# EXERCISE GOAL
Reproduce exactly, from the data that follows, the line with "s.setQueueQuad pkg q 4", the line with "(f == 0 || decide", and every line that lies between them.

Collected data entries:

■ ■ ■ ■ ■ ■ ■

/-! ### Triggers and ends (R179, R376) -/

/-- The hart is marked: every write before its gtrig is performed. -/
def State.marked (s : State) (h : Hart) : Bool :=
  match h.triggered with
  | none => false
  | some n => !s.writesLeft h n

/-- GANG_TRIGGER: the last hart of a gang is marked, and its record takes STATE 3. -/
def execGangTrigger (pkg gang : Nat) (s : State) : Host.Outcome State Fault Refusal :=
  match (s.pack pkg).gangs.find? (·.gangid.toNat == gang) with
  | none => .next s
  | some g =>
    let harts := s.gangHarts pkg g.gangid
    if g.triggered ∨ harts.isEmpty ∨ !harts.all s.marked then .next s
    else .next ((s.setGang pkg { g with triggered := true }).markRecord pkg g.queue (s.ctxAsid pkg g.ctx) g.seq 0 3)

/-- GANG_END: a gang of which no hart is left ends: STATE 4, or 6 after an abort, and HEAD advances. -/
def execGangEnd (pkg gang : Nat) (s : State) : Host.Outcome State Fault Refusal :=
  let p := s.pack pkg
  match p.gangs.find? (·.gangid.toNat == gang) with
  | none => .next s
  | some g =>
    if !(s.gangHarts pkg g.gangid).isEmpty then .next s
    else
      let s := s.setPack { p with gangs := p.gangs.filter (·.gangid != g.gangid) }
      let s := s.markRecord pkg g.queue (s.ctxAsid pkg g.ctx) g.seq 0 (if g.aborted then 6 else 4)
      .next ((s.wakeGwait pkg g.queue g.seq (if g.aborted then 2 else 0)).advanceHead pkg g.queue)

/-! ### The doorbell and the Sieve sizes -/

/-- A TAIL write of host software (R366). -/
def State.writeTail (s : State) (pkg q : Nat) (value : Word) : State :=
  let d := s.queueDesc pkg q
  if d.dev then s
  else if 2 ^ d.log2 < (value - d.head).toNat ∨ 2 ^ 31 ≤ (value - d.tail).toNat then
    s.setQueueQuad pkg q 4 (s.queueQuad pkg q 4 ||| 1)
  else s.setQueueQuad pkg q 3 (value.setWidth 64)

/-- A queue that lies in the doorbell window of the function it belongs to: any of PF 0, the first 128 of a VF (R367). -/
def State.windowed (s : State) (pkg q : Nat) : Bool :=
  let f := (s.queueDesc pkg q).func
  s.partRuns pkg && decide (q < 2048) && decide (f ≤ 16) &&
    (f == 0 || decide (((List.range q).filter fun r => (s.queueDesc pkg r).func == f).length < 128))

/-- QUEUE_TAIL_WRITE: through the doorbell window, so a queue without a place in one takes none. -/
def execQueueTailWrite (pkg q : Nat) (value : Word) (s : State) : Host.Outcome State Fault Refusal :=
  .next (if s.windowed pkg q then s.writeTail pkg q value else s)

/-- SIEVE_RECARVE: a changed SVLOG2 takes effect when the core holds no hart; the new Sieve is empty (R364,
R105). -/
def execSieveRecarve (pkg core : Nat) (s : State) : Host.Outcome State Fault Refusal :=
  let die := core / 96
  let n := core % 96
  let c := s.core pkg die n
  let size := s.sieveWanted pkg core
  if 384 ≤ core ∨ (s.blockBase pkg 1).isNone ∨ c.sieve = size
      ∨ s.harts.any fun h => h.pkg == pkg && h.die == die && h.core == n then .next s
  else
    let c := { c with sieve := size }
    let first := 48 - c.sieveUnits
    let base := vaultKey pkg die n (65536 * first)
    let s := s.setCore { c with units := c.units.filter fun u => decide (u.1 < first) }
    .next ((s.wipe base (65536 * c.sieveUnits)).emptyEntries base (65536 * c.sieveUnits) size)

end Sys2Proof.Machine
end

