-- ==== Sys2Proof/Machine/Circuit.lean ====
section
/-! DEFINITION. Circuits (12 R280, R281; 20 R393 to R396): posts, the slot table, the control mesh and rotations.
A step whose event is not due changes nothing. A circuit of package p, entry n of its table number e, has number
65536 e + 256 p + n. -/

namespace Sys2Proof.Machine

/-! ### Shared operations -/

/-- Core clocks of 10 ns at the nominal 1.20 GHz (01 R13). Log 86 (DESIGN CHOICE). -/
def clocksPer10ns : Nat := 12

/-- A hart as an engine of its package translates for it: its name and asid. -/
def engineHart (r : HartRef) (asid : BitVec 16) : Hart := { ref := r, status := .running, sup := { asid := asid } }

/-- A failure of checks 1 to 7 of R88: checks 8 and 9 are the home's. -/
def atIssue (e : Fail ⊕ Fault) : Bool :=
  match e with
  | .inl f => f.home.isNone && f.cause != 0x08
  | .inr _ => false

/-- Checks 1 to 7 of an operand address. -/
def State.check17 (s : State) (a : Quad) (align : Nat) (k : AccKind) (rule : SpaceRule) : Except Stop Unit :=
  match s.check19 s.hart s.hart.asid a align k rule with
  | .ok _ => .ok ()
  | .error e => if atIssue e then .error (s.raise s.hart k e) else .ok ()

/-- The package that a PGAS or vault address names. -/
def Hart.pkgOfAddr (h : Hart) (a : Quad) : Nat := pkgOf h.pkg (fieldOf a 53 8)

/-- Entries of the current slot table from a package to a destination. -/
def Package.routes (p : Package) (dest : Nat) : List CircuitEntry :=
  match p.table with
  | none => []
  | some t => t.entries.filter fun e => e.dest == dest && !e.failed

/-- Enter interlock ranges for a command that no engine of the core runs (R133). -/
def State.enterRanges (s : State) (es : List Interlock) : Except Stop State :=
  let es := es.filter fun e => decide (e.base < e.limit)
  if es.any (fun e => s.hart.interlocked e.base (e.limit - e.base) e.write) || s.hart.cmds.any (·.queued)
      || decide (Config.interlockEntries < s.hart.interlock.length + es.length) then .error (.hold .engine)
  else .ok (s.mapHart fun h => { h with interlock := h.interlock ++ es })

/-- Perform the earlier accesses of the hart to what a command of Mucen will access, of which one writes; wait for one that
cannot be performed, or that stands in the queue (R118). -/
def State.storesBefore (s : State) (a : Quad) (n : Nat) (write : Bool) : Except Stop State :=
  let lo := s.hart.canon a
  let left := fun (h : Hart) => h.pend.any fun x => (write || x.op.writes) && meets lo n (h.canon x.shown) x.size
  if s.hart.queueTouches lo n write then .error (.hold .presence)
  else if !left s.hart then .ok s
  else
    let s := s.drain
    if left s.hart || s.hart.struck then .error (.hold .presence) else .ok s

/-- Numbers of the instructions with an access to a range that is still to be performed, in the queue or in flight. -/
def Hart.earlier (h : Hart) (a : Quad) (n : Nat) : List Nat :=
  let lo := h.canon a
  (h.pend.filter fun x => x.op.writes && meets lo n (h.canon x.shown) x.size).map (·.seq)
    ++ (if h.thaw then (h.frozen.filter fun e => e.ranges.any fun r => r.2 && meets lo n (h.canon r.1.1) r.1.2).map (·.seq) else [])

■ ■ ■ ■ ■ ■ ■

# FINISHED TASK
    s.setQueueQuad pkg q 4 (s.queueQuad pkg q 4 ||| 1)
  else s.setQueueQuad pkg q 3 (value.setWidth 64)

/-- A queue that lies in the doorbell window of the function it belongs to: any of PF 0, the first 128 of a VF (R367). -/
def State.windowed (s : State) (pkg q : Nat) : Bool :=
  let f := (s.queueDesc pkg q).func
  s.partRuns pkg && decide (q < 2048) && decide (f ≤ 16) &&
    (f == 0 || decide (((List.range q).filter fun r => (s.queueDesc pkg r).func == f).length < 128))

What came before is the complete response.